• Action item: Keep only the lines of the data below that contain "latches", and copy them.

• Supplied material:
-- ==== Sys2Proof/Machine/Retire.lean ====
section
/-!
DEFINITION. The fault ledger (14_faults_and_recovery.md R397 to R410, R415) and what upkeep does with a retirement
(07_upkeep.md R223, R224, R227).
-/

namespace Sys2Proof.Machine

/-! ### Units (R397) -/

/-- The number a unit is listed under. -/
def unitKey (utype uid : Nat) : Nat := utype * 2 ^ 32 + uid

/-- Burner of a block ID, `sector address [37:18]`. -/
def blockBurner (id : Nat) : Nat := id / 2 ^ 15
/-- Chip enable of a block ID. -/
def blockCe (id : Nat) : Nat := id / 2 ^ 11 % 16
/-- Block of a block ID. -/
def blockNum (id : Nat) : Nat := id % 2 ^ 11

/-- Whether a unit is out already: retired, failed in place, or inside a unit that is (R404). -/
def State.unitOut (s : State) (utype uid : Nat) : Bool :=
  let burnerOut := fun (b : Nat) => bitOf s.upk.retiredMask b || s.flt.inPlace.contains (unitKey 2 b)
  let dieOut := fun (b ce : Nat) => (s.die b ce).retired || (s.die b ce).failed || burnerOut b
  match utype with
  | 0 => decide ((s.blk (pbOf (blockBurner uid) (blockCe uid) (blockNum uid) 0)).state = .retired) ||
      dieOut (blockBurner uid) (blockCe uid)
  | 1 => dieOut (uid / 16) (uid % 16)
  | 2 => burnerOut uid
  | 3 => s.flt.lanes.contains uid
  | 4 => s.flt.rows.contains uid
  | 5 => s.flt.lines.contains uid
  | 6 => bitOf s.flt.stwRetired uid
  | _ => false

/-! ### Lost members (R402, 07 R227) -/

/-- Whether a stripe's member on a burner is lost: its burner retired while the stripe still spans it, or its block
retired with nothing standing in yet. -/
def State.memberLost (s : State) (S b : Nat) : Bool :=
  let e := s.blk (pbOf b (s.stripeCe S) (s.stripeBlock S) 0)
  let d := s.die b (s.stripeCe S)
  (bitOf s.upk.retiredMask b && decide (e.width ≠ 0)) || d.failed ||
    (decide (e.state = .retired) && decide (e.width ≠ 0) && (decide (e.remap = 0xFFFFF) || decide (0 < e.p0)))

/-- Whether a stripe holds valid data. -/
def State.holdsData (s : State) (S : Nat) : Bool := (s.memberPbs S).any (fun x => decide (0 < (s.blk x).valid))

/-- Whether some stripe with data would have more than two lost members once the members a test names are lost too. -/
def State.tooManyLost (s : State) (more : Nat → Nat → Bool) : Bool :=
  s.listedStripes.any (fun S => s.userStripe S && s.holdsData S &&
    decide (2 < countIf (fun b => s.memberLost S b || more S b) (List.range 32)))

/-! ### Work on a unit that is retired -/

/-- A die without the requests a test names: an operation of one of them is off, and so are the latches that hold a page of one. -/
def Die.without (d : Die) (p : MReq → Bool) (pages : List Nat) : Die :=
  let off := d.opReqs.any p
  { d with
    sensing := d.sensing.filter (fun x => !p x.2)
    op := if off then .none else d.op
    opReqs := d.opReqs.filter (fun q => !p q)
    suspended := d.suspended && !off
    latches := d.latches.filter (fun e => !pages.contains e.2) }

/-- Takes requests for a unit out of the lanes and its burner: reads become lost codewords, to be rebuilt by class C at their own
stamps; programs are reissued; resets are dropped (R401, 07 R227, 06 R197). Those still on a rail are answered as they leave it. -/
def State.failRequests (s : State) (p : MReq → Bool) : State :=
  let out := List.flatten [
    (s.pass.lanes.map (fun e => e.2)).flatten,
    (s.burners.map (fun e => e.2.granted)).flatten, (s.dies.map (fun e => e.2.sensing.map (fun x => x.2))).flatten,
    (s.dies.map (fun e => e.2.opReqs)).flatten]
  let mine := out.filter p
  let pages := mine.filterMap (fun q => match q.op with
    | .program i => some i
    | _ => none)
  let t := { s with
    pass := { s.pass with lanes := SMap.keep (s.pass.lanes.mapVal (fun _ (l : List MReq) => l.filter (fun q => !p q)))
                            (fun _ l => decide (l ≠ [])) }
    burners := s.burners.mapVal (fun _ (b : Burner) => { b with granted := b.granted.filter (fun q => !p q) })
    dies := s.dies.mapVal (fun _ (d : Die) => d.without p pages) }
  mine.foldl State.failRequest t

/-- Queues stripes for rebuild at precedence 1, and counts those that are to be rebuilt (07 R227). -/
def State.queueRebuild (s : State) (Ss : List Nat) : State :=
  let open_ := fun (S : Nat) => s.med.openStripes.any (fun o => decide (o.stripe = S))
  let fresh := Ss.filter (fun S => s.userStripe S && (s.holdsData S || open_ S) && !s.upk.rebuilt.contains S)
  let t := fresh.foldl (fun u S => u.queueForced 1 S) s
  if fresh = [] then t
  else
    { t with upk := { t.upk with
      rebuilt := t.upk.rebuilt ++ fresh, rebuildLeft := t.upk.rebuildLeft + fresh.length
      rebuildState := if t.upk.rebuildState = 0 then 1 else t.upk.rebuildState
      rebuildBytes := if t.upk.rebuildState = 0 then 0 else t.upk.rebuildBytes } }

• Finished exercise:
/-- A die without the requests a test names: an operation of one of them is off, and so are the latches that hold a page of one. -/
    latches := d.latches.filter (fun e => !pages.contains e.2) }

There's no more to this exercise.